At the 2008 San Antonio Breast Cancer Symposium we spoke with Dr. William Goodson, Senior Clinical Research Scientist at the California Pacific Medical Center Research Institute.
If I had a family history of breast cancer...
Probably the central issue in terms of assessing risk is going to be your family history. You are going to start with a family history, and you will add to that your own personal history, in terms of parity (number of children), time of menstruation, time of menopause. You will go through general issues in terms of body mass, body weight; there are a whole variety of factors there.
One of the things that I think is very important in this regard is that if you are going to actually try to make that kind of assessment, you probably want to work with somebody who is a specifically trained genetic counselor. There are a lot of people who do this by the seat of the pants. And I think that is probably not a good way to do it; there is a lot of subtly to it. Its important when somebody starts talking about family history, to start with the issue of how many people are effected and how closely related they are to the person who is asking the question.

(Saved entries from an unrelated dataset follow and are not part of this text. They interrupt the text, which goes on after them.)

-- ==== Sys2Proof/Machine/Ops.lean ====
section
/-! DEFINITION. The named operations over the state: the agents' records, the device registers and the words of the two
regions, the bus primitives of R16, free values, `raise` (the block's exception, R17, R230), the return of the interrupt
stages (R243). -/

namespace Sys2Proof.Machine

/-! ## Agents -/

/-- The record of an executing agent (R250). -/
def State.ex (s : State) : Agent → Exec
  | .host => s.host
  | .irq => s.irq
  | .worker => s.worker

/-- The state with the record of an executing agent replaced. -/
def State.setEx (s : State) (a : Agent) (e : Exec) : State :=
  match a with
  | .host => { s with host := e }
  | .irq => { s with irq := e }
  | .worker => { s with worker := e }

/-- The state with the local variables of an agent's listing replaced. -/
def State.setLoc (s : State) (a : Agent) (l : Locals) : State := s.setEx a { s.ex a with loc := l }

/-- The local variables of an agent's listing. -/
def State.loc (s : State) (a : Agent) : Locals := (s.ex a).loc

/-! ## Device registers and region words -/

/-- The contents of a device register. -/
def Regs.get (g : Regs) : DevReg → Word
  | .csr => g.csr
  | .imrh => g.imrh
  | .imrd => g.imrd
  | .cmdo => g.cmdo
  | .cmdi => g.cmdi
  | .dmamode => g.dmamode
  | .scr0 => g.scr0
  | .scr1 => g.scr1

/-- The registers with one replaced. -/
def Regs.set (g : Regs) (r : DevReg) (v : Word) : Regs :=
  match r with
  | .csr => { g with csr := v }
  | .imrh => { g with imrh := v }
  | .imrd => { g with imrd := v }
  | .cmdo => { g with cmdo := v }
  | .cmdi => { g with cmdi := v }
  | .dmamode => { g with dmamode := v }
  | .scr0 => { g with scr0 := v }
  | .scr1 => { g with scr1 := v }

/-- The offset of a device register in `RGN[0]` (R11). -/
def regOff (c : Cfg) : DevReg → Nat
  | .csr => c.csrOff
  | .imrh => c.imrhOff
  | .imrd => c.imrdOff
  | .cmdo => c.cmdoOff
  | .cmdi => c.cmdiOff
  | .dmamode => c.dmamodeOff
  | .scr0 => c.scr0Off
  | .scr1 => c.scr1Off

/-- The device registers that have storage. -/
def allRegs : List DevReg := [.csr, .imrh, .imrd, .cmdo, .cmdi, .dmamode, .scr0, .scr1]

/-- The device register at an offset of a region, if there is one (R30: all are in `RGN_DSP`). -/
def regAt (c : Cfg) (r : Region) (off : Nat) : Option DevReg :=
  match r with
  | .dsp => allRegs.find? (fun g => regOff c g == off)
  | .comp => none

/-- The plain bytes of a region (R45). -/
def State.mem (s : State) : Region → Memory
  | .dsp => s.dspMem
  | .comp => s.compMem

/-- The state with the plain bytes of a region replaced. -/
def State.setMem (s : State) (r : Region) (m : Memory) : State :=
  match r with
  | .dsp => { s with dspMem := m }
  | .comp => { s with compMem := m }

/-- The word stored at a 4-aligned offset: a device register's, or four plain bytes. -/
def State.stored (s : State) (r : Region) (off : Nat) : Word :=
  match regAt s.cfg r off with
  | some g => s.regs.get g
  | none => Memory.readWord (s.mem r) off

/-- The state with a device register replaced. A write to `CSR` that leaves the core in reset or stalled ends the start
in which `FW_READY` may be made once, and one that leaves it in reset ends the move the firmware was making (R253; log 16). A
write to `CMDO` that raises BUSY posts a message, and the firmware will answer it in the box that is the host box at that
moment, wherever a handshake moves the boxes meanwhile (R291; log 16). -/
def State.setReg (s : State) (g : DevReg) (v : Word) : State :=
  match g with
  | .csr =>
    { s with regs := s.regs.set g v
             readySent := s.readySent && !flagOf v s.cfg.csrRst && !flagOf v s.cfg.csrStall
             fw := if flagOf v s.cfg.csrRst then [] else s.fw }
  | .cmdo =>
    { s with regs := s.regs.set g v
             replyBox := if flagOf v s.cfg.cmdoBusy && !s.cmdoBusy then s.ctx.outbox else s.replyBox }
  | _ => { s with regs := s.regs.set g v }

/-- The state with the word stored at a 4-aligned offset replaced. -/
def State.setStored (s : State) (r : Region) (off : Nat) (v : Word) : State :=
  match regAt s.cfg r off with
  | some g => s.setReg g v
  | none => s.setMem r (Memory.writeWord (s.mem r) off v)

/-- The offset is `ISR`'s (R32). -/
def State.isIsr (s : State) (r : Region) (off : Nat) : Bool := r == .dsp && off == s.cfg.isrOff

/-- The offset is the one of the power-state status field (R44). -/
def State.isPm (s : State) (r : Region) (off : Nat) : Bool := r == s.cfg.pmSts.rgn && off == s.cfg.pmSts.off

/-- R44: at `PM_STS` the masked bits read as `PMHW.sts`. -/
def State.overlay (s : State) (r : Region) (off : Nat) (w : Word) : Word :=
  if s.isPm r off then merged w s.cfg.pmSts.mask s.pmhw else w

/-- What an accessible word other than `ISR` reads as (R30, R44). -/
def State.word (s : State) (r : Region) (off : Nat) : Word := s.overlay r off (s.stored r off)

/-- The effect of a `Write32` that takes effect: ignored at `ISR` (R32); the masked bits of `PM_STS` are not written (R44). -/
def State.store (s : State) (r : Region) (off : Nat) (v : Word) : State :=
  if s.isIsr r off then s
  else s.setStored r off (if s.isPm r off then v &&& ~~~s.cfg.pmSts.mask else v)

/-! ## Accessibility (R48 (f), U6, R282; logs 10, 11) -/

/-- A byte of a box. -/
def inBox (b : Box) (a : Nat) : Bool := b.off ≤ a && a < b.off + b.size

/-- A byte of the mailbox area (R72): of the area that starts at `MBOX_BASE`, whose length is the model's parameter, of a
live box, or of the recorded exception record, wherever the firmware has put those (log 10). -/
def State.inMailbox (s : State) (a : Nat) : Bool :=
  inBox ⟨s.cfg.mboxBase, s.cfg.mboxSize⟩ a || inBox s.ctx.outbox a || inBox s.ctx.inbox a ||
    (s.ctx.excValid && inBox ⟨s.ctx.excOff, s.cfg.xoopsSize + 4 * s.cfg.stackWords⟩ a)

/-- The byte is of those that gating leaves accessible: the registers of R31 to R38 and the mailbox area (R282, U6). -/
def State.exempt (s : State) (a : Nat) : Bool := s.cfg.offsets.contains (a - a % 4) || s.inMailbox a

/-- The byte is in a part of `RGN[0]` that is gated at this moment, and not exempt (R48 (f), R282). -/
def State.isGated (s : State) (a : Nat) : Bool :=
  s.gated.any (fun g => g.base ≤ a && a < g.base + g.len) && !s.exempt a

/-- U6, R110 (f): any byte of `RGN[0]` before `ENTER_D0` has confirmed D0, and a gated byte after it. -/
def State.inaccessible (s : State) (r : Region) (a : Nat) : Bool := r == .dsp && (!s.d0Confirmed || s.isGated a)

/-! ## Bus primitives (R16) -/

/-- `Draw(32)` (R17). -/
def State.draw (s : State) : Word × State := (Config.draw s.draws, { s with draws := s.draws + 1 })

/-- One more record of the bus (log 13). -/
def State.record (s : State) (b : BusRec) : State := { s with bus := s.bus ++ [b] }

/-- The word that the bus returns for the word at `base` when byte `a` of it is asked for: a free value where the byte is
inaccessible (U6), the mirrors and free bits at `ISR` (R32), else what is there. A `Read32` asks for the lowest byte, so a
word that is only partly inaccessible (partly in a gated span, or partly in the mailbox area) is judged as a whole by its
lowest byte: the spec gives no rule for such a word (R74, R110 (f), R282, U6); DESIGN CHOICE, log 10. -/
def State.busRead (s : State) (r : Region) (base a : Nat) : Word × State :=
  if s.inaccessible r a then s.draw
  else if s.isIsr r base then (s.overlay r base (s.isrWord s.draw.1), s.draw.2)
  else (s.word r base, s)

/-- The same word with 0 in the free bits of `ISR`: what the immediate stage may look at, since "only the two named bits of
`isr` are examined; the others are ignored" (R183). -/
def State.seen (s : State) (r : Region) (off : Nat) : Word :=
  if s.inaccessible r off then s.draw.1
  else if s.isIsr r off then s.overlay r off (s.isrWord 0)
  else s.word r off

/-- `Read32(r, off)` by agent `who` (R16). -/
def State.read32 (s : State) (who : Agent) (r : Region) (off : Nat) : Word × State :=
  ((s.busRead r off off).1, (s.busRead r off off).2.record (.rd32 who r off (s.busRead r off off).1))

/-- One byte of a bulk read (R76): the byte of the word it lies in. -/
def State.read8 (s : State) (who : Agent) (r : Region) (a : Nat) : Byte × State :=
  (wordByte (s.busRead r (a - a % 4) a).1 (a % 4),
   (s.busRead r (a - a % 4) a).2.record (.rd8 who r a (wordByte (s.busRead r (a - a % 4) a).1 (a % 4))))

/-- A `Write32` that takes effect if `b`, and else leaves the storage of the device as it is. -/
def State.storeIf (s : State) (b : Bool) (r : Region) (off : Nat) (v : Word) : State :=
  { s with regs := if b then (s.store r off v).regs else s.regs
           readySent := if b then (s.store r off v).readySent else s.readySent
           fw := if b then (s.store r off v).fw else s.fw
           replyBox := if b then (s.store r off v).replyBox else s.replyBox
           dspMem := if b then (s.store r off v).dspMem else s.dspMem
           compMem := if b then (s.store r off v).compMem else s.compMem }

/-- What a write of a word does: where the word is inaccessible, a free value says whether it takes effect (U6). As for a
read, a word that is only partly inaccessible is judged as a whole by its lowest byte, which no rule says (R74, R110 (f),
R282, U6); DESIGN CHOICE, log 10. -/
def State.busWrite (s : State) (r : Region) (off : Nat) (v : Word) : State :=
  if s.inaccessible r off then s.draw.2.storeIf (s.draw.1.getLsbD 0) r off v else s.store r off v

/-- `Write32(r, off, v)` by agent `who` (R16). -/
def State.write32 (s : State) (who : Agent) (r : Region) (off : Nat) (v : Word) : State :=
  (s.busWrite r off v).record (.wr32 who r off v)

/-- One byte written by the environment, into plain storage or a byte of a device register (R253). -/
def State.pokeByte (s : State) (r : Region) (a : Nat) (b : Byte) : State :=
  s.store r (a - a % 4) (wordSetByte (s.stored r (a - a % 4)) (a % 4) b)

/-- Bytes written by the environment in ascending order. -/
def State.pokeBytes (s : State) (r : Region) (a : Nat) : List Byte → State
  | [] => s
  | b :: bs => State.pokeBytes (s.pokeByte r a b) r (a + 1) bs

/-! ## Results, errors, events -/

/-- The `STATUS` codes of R231. -/
def Kind.code : Kind → BitVec 8
  | .ok => 0
  | .timeout => 1
  | .fwError => 2
  | .sizeMismatch => 3
  | .configZeroBox => 4
  | .configBadWindow => 5
  | .illegalOp => 6

/-- The kinds that R231 marks fatal. -/
def Kind.fatal : Kind → Bool
  | .timeout | .configZeroBox | .configBadWindow | .illegalOp => true
  | .ok | .fwError | .sizeMismatch => false

/-- `STATUS` and `ERRVAL` of an agent (R26). -/
def State.result (s : State) (a : Agent) (k : Kind) (info : Word) : State :=
  s.setEx a { s.ex a with status := k.code, errval := info }

/-- `raise K(info)` by agent `a` (R17, R230, R239): the result registers are written and a fatal kind halts the host port.
That the operation ends there is the runner's work (Machine/Micro.lean). -/
def State.raise (s : State) (a : Agent) (k : Kind) (info : Word) : State :=
  { s.result a k info with halt := s.halt || k.fatal }

/-- The codes of `IRQRET` (R26): `NONE`, `WAKE`, `HANDLED`. -/
def irqNone : BitVec 2 := 0
def irqWake : BitVec 2 := 1
def irqHandled : BitVec 2 := 2

/-- The return of an interrupt stage (R243): `IRQRET` is written and nothing is restored. -/
def State.irqReturn (s : State) (v : BitVec 2) : State := { s with irqRet := v }

/-- `Emit(e)` (R46). -/
def State.emit (s : State) (e : Event) : State := { s with events := s.events ++ [e] }

/-- `SEQ.step <- k` (R15): the sequencer of agent `a` goes to micro-step `k`. -/
def State.goto (s : State) (a : Agent) (k : Nat) : State := s.setEx a { s.ex a with step := k }

/-- What is left of the agent's listing, replaced. -/
def State.setTodo (s : State) (a : Agent) (todo : List Micro) : State := s.setEx a { s.ex a with todo := todo }

/-- An operation that a consumer presents begins inside the agent's deferred stage (R252), with local variables of its own.
-/
def State.nest (s : State) (a : Agent) (i : Instr) : State := s.setEx a { s.ex a with op := some i, loc := {} }

/-- It ends, and nothing of it is kept (R167, R216): the deferred stage goes on with its own `cmdo` and `cmdi`. -/
def State.unnest (s : State) (a : Agent) (cmdo cmdi : Word) : State :=
  s.setEx a { s.ex a with op := some .irqdefer, loc := { cmdo := cmdo, cmdi := cmdi } }

/-- The agent's operation begins (R25). -/
def State.start (s : State) (a : Agent) (i : Instr) (todo : List Micro) : State :=
  s.setEx a { s.ex a with op := some i, step := 1, todo := todo, loc := {} }

/-- The agent's operation ends: `SEQ.op <- idle` (R25); nothing of it is kept (R167, R216). -/
def State.finish (s : State) (a : Agent) : State :=
  s.setEx a { s.ex a with op := none, step := 0, todo := [], loc := {} }

end Sys2Proof.Machine
end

What tests might be performed?
About the only test that really gives us much useful information in this day and age is BRCA testing. There is BRCA1, there is BRCA2, and these are two specific genes that have been identified. Together even when they are positive they only count for a small percentage of breast cancer, less than 10%, more like 5%. When a person has one of these genes they have a very high risk of getting breast cancer. But obviously there are a lot of women who get breast cancer who don't have any kind of BRCA1 or BRCA2 mutation. There are mutations in what is called p53, there are mutations in p10. There is Li-Fraumeni syndrome, as well as some other syndromes that get tested for. The only really common testing however, is to test for BRCA1 and BRCA2 mutations.
What are the implications of a positive test?

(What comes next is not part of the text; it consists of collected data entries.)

/-! ## Writes -/

@[simp] theorem State.setStored_cfg (s : State) (r : Region) (off : Nat) (v : Word) : (s.setStored r off v).cfg = s.cfg := by
  unfold State.setStored; split <;> simp
@[simp] theorem State.setStored_attached (s : State) (r : Region) (off : Nat) (v : Word) : (s.setStored r off v).attached = s.attached := by
  unfold State.setStored; split <;> simp
@[simp] theorem State.setStored_ctx (s : State) (r : Region) (off : Nat) (v : Word) : (s.setStored r off v).ctx = s.ctx := by
  unfold State.setStored; split <;> simp
@[simp] theorem State.setStored_host (s : State) (r : Region) (off : Nat) (v : Word) : (s.setStored r off v).host = s.host := by
  unfold State.setStored; split <;> simp
@[simp] theorem State.setStored_irq (s : State) (r : Region) (off : Nat) (v : Word) : (s.setStored r off v).irq = s.irq := by
  unfold State.setStored; split <;> simp
@[simp] theorem State.setStored_worker (s : State) (r : Region) (off : Nat) (v : Word) : (s.setStored r off v).worker = s.worker := by
  unfold State.setStored; split <;> simp
@[simp] theorem State.setStored_halt (s : State) (r : Region) (off : Nat) (v : Word) : (s.setStored r off v).halt = s.halt := by
  unfold State.setStored; split <;> simp
@[simp] theorem State.setStored_irqRet (s : State) (r : Region) (off : Nat) (v : Word) : (s.setStored r off v).irqRet = s.irqRet := by
  unfold State.setStored; split <;> simp
@[simp] theorem State.setStored_pwr (s : State) (r : Region) (off : Nat) (v : Word) : (s.setStored r off v).pwr = s.pwr := by
  unfold State.setStored; split <;> simp
@[simp] theorem State.setStored_deferPending (s : State) (r : Region) (off : Nat) (v : Word) : (s.setStored r off v).deferPending = s.deferPending := by
  unfold State.setStored; split <;> simp
@[simp] theorem State.setStored_lock (s : State) (r : Region) (off : Nat) (v : Word) : (s.setStored r off v).lock = s.lock := by
  unfold State.setStored; split <;> simp
@[simp] theorem State.setStored_pmhw (s : State) (r : Region) (off : Nat) (v : Word) : (s.setStored r off v).pmhw = s.pmhw := by
  unfold State.setStored; split <;> simp
@[simp] theorem State.setStored_hm (s : State) (r : Region) (off : Nat) (v : Word) : (s.setStored r off v).hm = s.hm := by
  unfold State.setStored; split <;> simp
@[simp] theorem State.setStored_gated (s : State) (r : Region) (off : Nat) (v : Word) : (s.setStored r off v).gated = s.gated := by
  unfold State.setStored; split <;> simp
@[simp] theorem State.setStored_d0Confirmed (s : State) (r : Region) (off : Nat) (v : Word) : (s.setStored r off v).d0Confirmed = s.d0Confirmed := by
  unfold State.setStored; split <;> simp
@[simp] theorem State.setStored_d0Requested (s : State) (r : Region) (off : Nat) (v : Word) : (s.setStored r off v).d0Requested = s.d0Requested := by
  unfold State.setStored; split <;> simp
@[simp] theorem State.setStored_elapsed (s : State) (r : Region) (off : Nat) (v : Word) : (s.setStored r off v).elapsed = s.elapsed := by
  unfold State.setStored; split <;> simp
@[simp] theorem State.setStored_events (s : State) (r : Region) (off : Nat) (v : Word) : (s.setStored r off v).events = s.events := by
  unfold State.setStored; split <;> simp
@[simp] theorem State.setStored_bus (s : State) (r : Region) (off : Nat) (v : Word) : (s.setStored r off v).bus = s.bus := by
  unfold State.setStored; split <;> simp
@[simp] theorem State.setStored_draws (s : State) (r : Region) (off : Nat) (v : Word) : (s.setStored r off v).draws = s.draws := by
  unfold State.setStored; split <;> simp
@[simp] theorem State.setStored_port (s : State) (r : Region) (off : Nat) (v : Word) : (s.setStored r off v).port = s.port := by
  unfold State.setStored; split <;> simp
@[simp] theorem State.setStored_presenter (s : State) (r : Region) (off : Nat) (v : Word) : (s.setStored r off v).presenter = s.presenter := by
  unfold State.setStored; split <;> simp
@[simp] theorem State.setStored_replyCalls (s : State) (r : Region) (off : Nat) (v : Word) : (s.setStored r off v).replyCalls = s.replyCalls := by
  unfold State.setStored; split <;> simp
@[simp] theorem State.setStored_msgCalls (s : State) (r : Region) (off : Nat) (v : Word) : (s.setStored r off v).msgCalls = s.msgCalls := by
  unfold State.setStored; split <;> simp
@[simp] theorem State.setStored_atDelay (s : State) (r : Region) (off : Nat) (v : Word) : (s.setStored r off v).atDelay = s.atDelay := by
  unfold State.setStored; split <;> simp
@[simp] theorem State.setStored_lastTaken (s : State) (r : Region) (off : Nat) (v : Word) : (s.setStored r off v).lastTaken = s.lastTaken := by
  unfold State.setStored; split <;> simp
@[simp] theorem State.setStored_ex (s : State) (r : Region) (off : Nat) (v : Word) (b : Agent) : (s.setStored r off v).ex b = s.ex b := by
  unfold State.setStored; split <;> simp
@[simp] theorem State.setStored_loc (s : State) (r : Region) (off : Nat) (v : Word) (b : Agent) : (s.setStored r off v).loc b = s.loc b := by
  unfold State.setStored; split <;> simp
@[simp] theorem State.store_cfg (s : State) (r : Region) (off : Nat) (v : Word) : (s.store r off v).cfg = s.cfg := by
  unfold State.store; split <;> simp
@[simp] theorem State.store_attached (s : State) (r : Region) (off : Nat) (v : Word) : (s.store r off v).attached = s.attached := by
  unfold State.store; split <;> simp
@[simp] theorem State.store_ctx (s : State) (r : Region) (off : Nat) (v : Word) : (s.store r off v).ctx = s.ctx := by
  unfold State.store; split <;> simp
@[simp] theorem State.store_host (s : State) (r : Region) (off : Nat) (v : Word) : (s.store r off v).host = s.host := by
  unfold State.store; split <;> simp
@[simp] theorem State.store_irq (s : State) (r : Region) (off : Nat) (v : Word) : (s.store r off v).irq = s.irq := by
  unfold State.store; split <;> simp
@[simp] theorem State.store_worker (s : State) (r : Region) (off : Nat) (v : Word) : (s.store r off v).worker = s.worker := by
  unfold State.store; split <;> simp
@[simp] theorem State.store_halt (s : State) (r : Region) (off : Nat) (v : Word) : (s.store r off v).halt = s.halt := by
  unfold State.store; split <;> simp
@[simp] theorem State.store_irqRet (s : State) (r : Region) (off : Nat) (v : Word) : (s.store r off v).irqRet = s.irqRet := by
  unfold State.store; split <;> simp
@[simp] theorem State.store_pwr (s : State) (r : Region) (off : Nat) (v : Word) : (s.store r off v).pwr = s.pwr := by
  unfold State.store; split <;> simp
@[simp] theorem State.store_deferPending (s : State) (r : Region) (off : Nat) (v : Word) : (s.store r off v).deferPending = s.deferPending := by
  unfold State.store; split <;> simp
@[simp] theorem State.store_lock (s : State) (r : Region) (off : Nat) (v : Word) : (s.store r off v).lock = s.lock := by
  unfold State.store; split <;> simp
@[simp] theorem State.store_pmhw (s : State) (r : Region) (off : Nat) (v : Word) : (s.store r off v).pmhw = s.pmhw := by
  unfold State.store; split <;> simp
@[simp] theorem State.store_hm (s : State) (r : Region) (off : Nat) (v : Word) : (s.store r off v).hm = s.hm := by
  unfold State.store; split <;> simp
@[simp] theorem State.store_gated (s : State) (r : Region) (off : Nat) (v : Word) : (s.store r off v).gated = s.gated := by
  unfold State.store; split <;> simp
@[simp] theorem State.store_d0Confirmed (s : State) (r : Region) (off : Nat) (v : Word) : (s.store r off v).d0Confirmed = s.d0Confirmed := by
  unfold State.store; split <;> simp
@[simp] theorem State.store_d0Requested (s : State) (r : Region) (off : Nat) (v : Word) : (s.store r off v).d0Requested = s.d0Requested := by
  unfold State.store; split <;> simp
@[simp] theorem State.store_elapsed (s : State) (r : Region) (off : Nat) (v : Word) : (s.store r off v).elapsed = s.elapsed := by
  unfold State.store; split <;> simp
@[simp] theorem State.store_events (s : State) (r : Region) (off : Nat) (v : Word) : (s.store r off v).events = s.events := by
  unfold State.store; split <;> simp
@[simp] theorem State.store_bus (s : State) (r : Region) (off : Nat) (v : Word) : (s.store r off v).bus = s.bus := by
  unfold State.store; split <;> simp
@[simp] theorem State.store_draws (s : State) (r : Region) (off : Nat) (v : Word) : (s.store r off v).draws = s.draws := by
  unfold State.store; split <;> simp
@[simp] theorem State.store_port (s : State) (r : Region) (off : Nat) (v : Word) : (s.store r off v).port = s.port := by
  unfold State.store; split <;> simp
@[simp] theorem State.store_presenter (s : State) (r : Region) (off : Nat) (v : Word) : (s.store r off v).presenter = s.presenter := by
  unfold State.store; split <;> simp
@[simp] theorem State.store_replyCalls (s : State) (r : Region) (off : Nat) (v : Word) : (s.store r off v).replyCalls = s.replyCalls := by
  unfold State.store; split <;> simp
@[simp] theorem State.store_msgCalls (s : State) (r : Region) (off : Nat) (v : Word) : (s.store r off v).msgCalls = s.msgCalls := by
  unfold State.store; split <;> simp
@[simp] theorem State.store_atDelay (s : State) (r : Region) (off : Nat) (v : Word) : (s.store r off v).atDelay = s.atDelay := by
  unfold State.store; split <;> simp
@[simp] theorem State.store_lastTaken (s : State) (r : Region) (off : Nat) (v : Word) : (s.store r off v).lastTaken = s.lastTaken := by
  unfold State.store; split <;> simp
@[simp] theorem State.store_ex (s : State) (r : Region) (off : Nat) (v : Word) (b : Agent) : (s.store r off v).ex b = s.ex b := by
  unfold State.store; split <;> simp
@[simp] theorem State.store_loc (s : State) (r : Region) (off : Nat) (v : Word) (b : Agent) : (s.store r off v).loc b = s.loc b := by
  unfold State.store; split <;> simp
@[simp] theorem State.store_isIsr (s : State) (r : Region) (off : Nat) (v : Word) (r' : Region) (x : Nat) : (s.store r off v).isIsr r' x = s.isIsr r' x :=
  State.isIsr_congr (by simp) r' x
@[simp] theorem State.store_isPm (s : State) (r : Region) (off : Nat) (v : Word) (r' : Region) (x : Nat) : (s.store r off v).isPm r' x = s.isPm r' x :=
  State.isPm_congr (by simp) r' x
@[simp] theorem State.store_inaccessible (s : State) (r : Region) (off : Nat) (v : Word) (r' : Region) (x : Nat) :
    (s.store r off v).inaccessible r' x = s.inaccessible r' x :=
  State.inaccessible_congr (by simp) (by simp) (by simp) (by simp) r' x
/-- A `Write32` changes the storage of the device alone. -/
theorem State.store_eq_storage (s : State) (r : Region) (off : Nat) (v : Word) :
    s.store r off v = { s with regs := (s.store r off v).regs, readySent := (s.store r off v).readySent,
                               fw := (s.store r off v).fw, replyBox := (s.store r off v).replyBox,
                               dspMem := (s.store r off v).dspMem, compMem := (s.store r off v).compMem } := by
  unfold State.store State.setStored
  split
  · rfl
  · split
    · unfold State.setReg; split <;> rfl
    · cases r <;> rfl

If somebody tests positive, then the risk of breast cancer goes up quite strikingly. It is important to recognize that most of the numbers given, are in terms of risk assuming the patient lives to age 85. If somebody has a BRCA1 or BRCA2 mutation, and for simplicity I will address them together, their risk of breast cancer falls somewhere in the 65%-85% range by the time they hit age 85. That is the biggest risk.
For women probably the next biggest risk is ovarian carcinoma. Probably about 15% of women who have BRCA1 and BRCA2 mutations, there are slight differences, but basically we think about 1 in 6 or 1 in 7 women will get ovarian cancer. The real scary part about that is that ovarian cancer is much harder to detect. Breast cancer you can do mammography, you can do MRI, you can do all sorts of tests. For ovarian cancer you just happen to find it if you are lucky. There is also an increase risk of colon cancer and an increased risk of pancreatic cancer; those are probably the big ones. There is an across the board increased risk in a lot of cancers, but the main ones are breast, ovarian, pancreatic, and colon.
What are the drawbacks of labeling someone as "at risk"?
For a long time we were very concerned about issues of insurance, issues of employability. All of that changed in May of 2008 when they passed the legislation that basically makes it a federal crime in the United States to discriminate against somebody on the basis of BRCA1 or BRCA2 genetic inheritance; and in fact any genetic disease. You cannot discriminate against somebody. The possibility of being denied insurance or something like that strictly on that basis went away at that point. The other thing that comes up is the trauma or the anxiety that it induces in the patient. And I think this is particularly important in younger persons. Even if you have a BRCA1 or BRCA2 mutation the actual risk of getting breast cancer before age 30 is really very small, 1% maybe. There are so many issues in a person's life at that point that I think to dump worrying about getting breast cancer on somebody at that age is probably not fair.
We should also consider the risks that come in any kind of thing that somebody would choose to do to reduce their risk of cancer. And the biggest things that come up are choosing to do prophylactic mastectomy, or choosing to do oophorectomy and remove the ovaries. These are significant operations and carry with them risk of infections, all the risks of surgery, risk of bad results. All of those things are pretty uncommon, but they are not zero. A lot of what happens is that if somebody makes the decision that they are going to change their risk by doing something, the "doing something" to change risk, carries its own risk. That is where you really start to get into problems.
If I had a family history of breast cancer the first thing I would want to know is who in the family had breast cancer and how I was related to them. I would want to know whether or not that particular person had some kind of genetic mutation because if they didn't have it, there is no way that it is going to be detected in me. I would also want to know what options were available to do something about it. And particularly I would want to know the risks in terms of unexpected effects of taking steps to try to reduce risk. I would also want to know what the almost certain events, such as going through menopause, would have on my risk.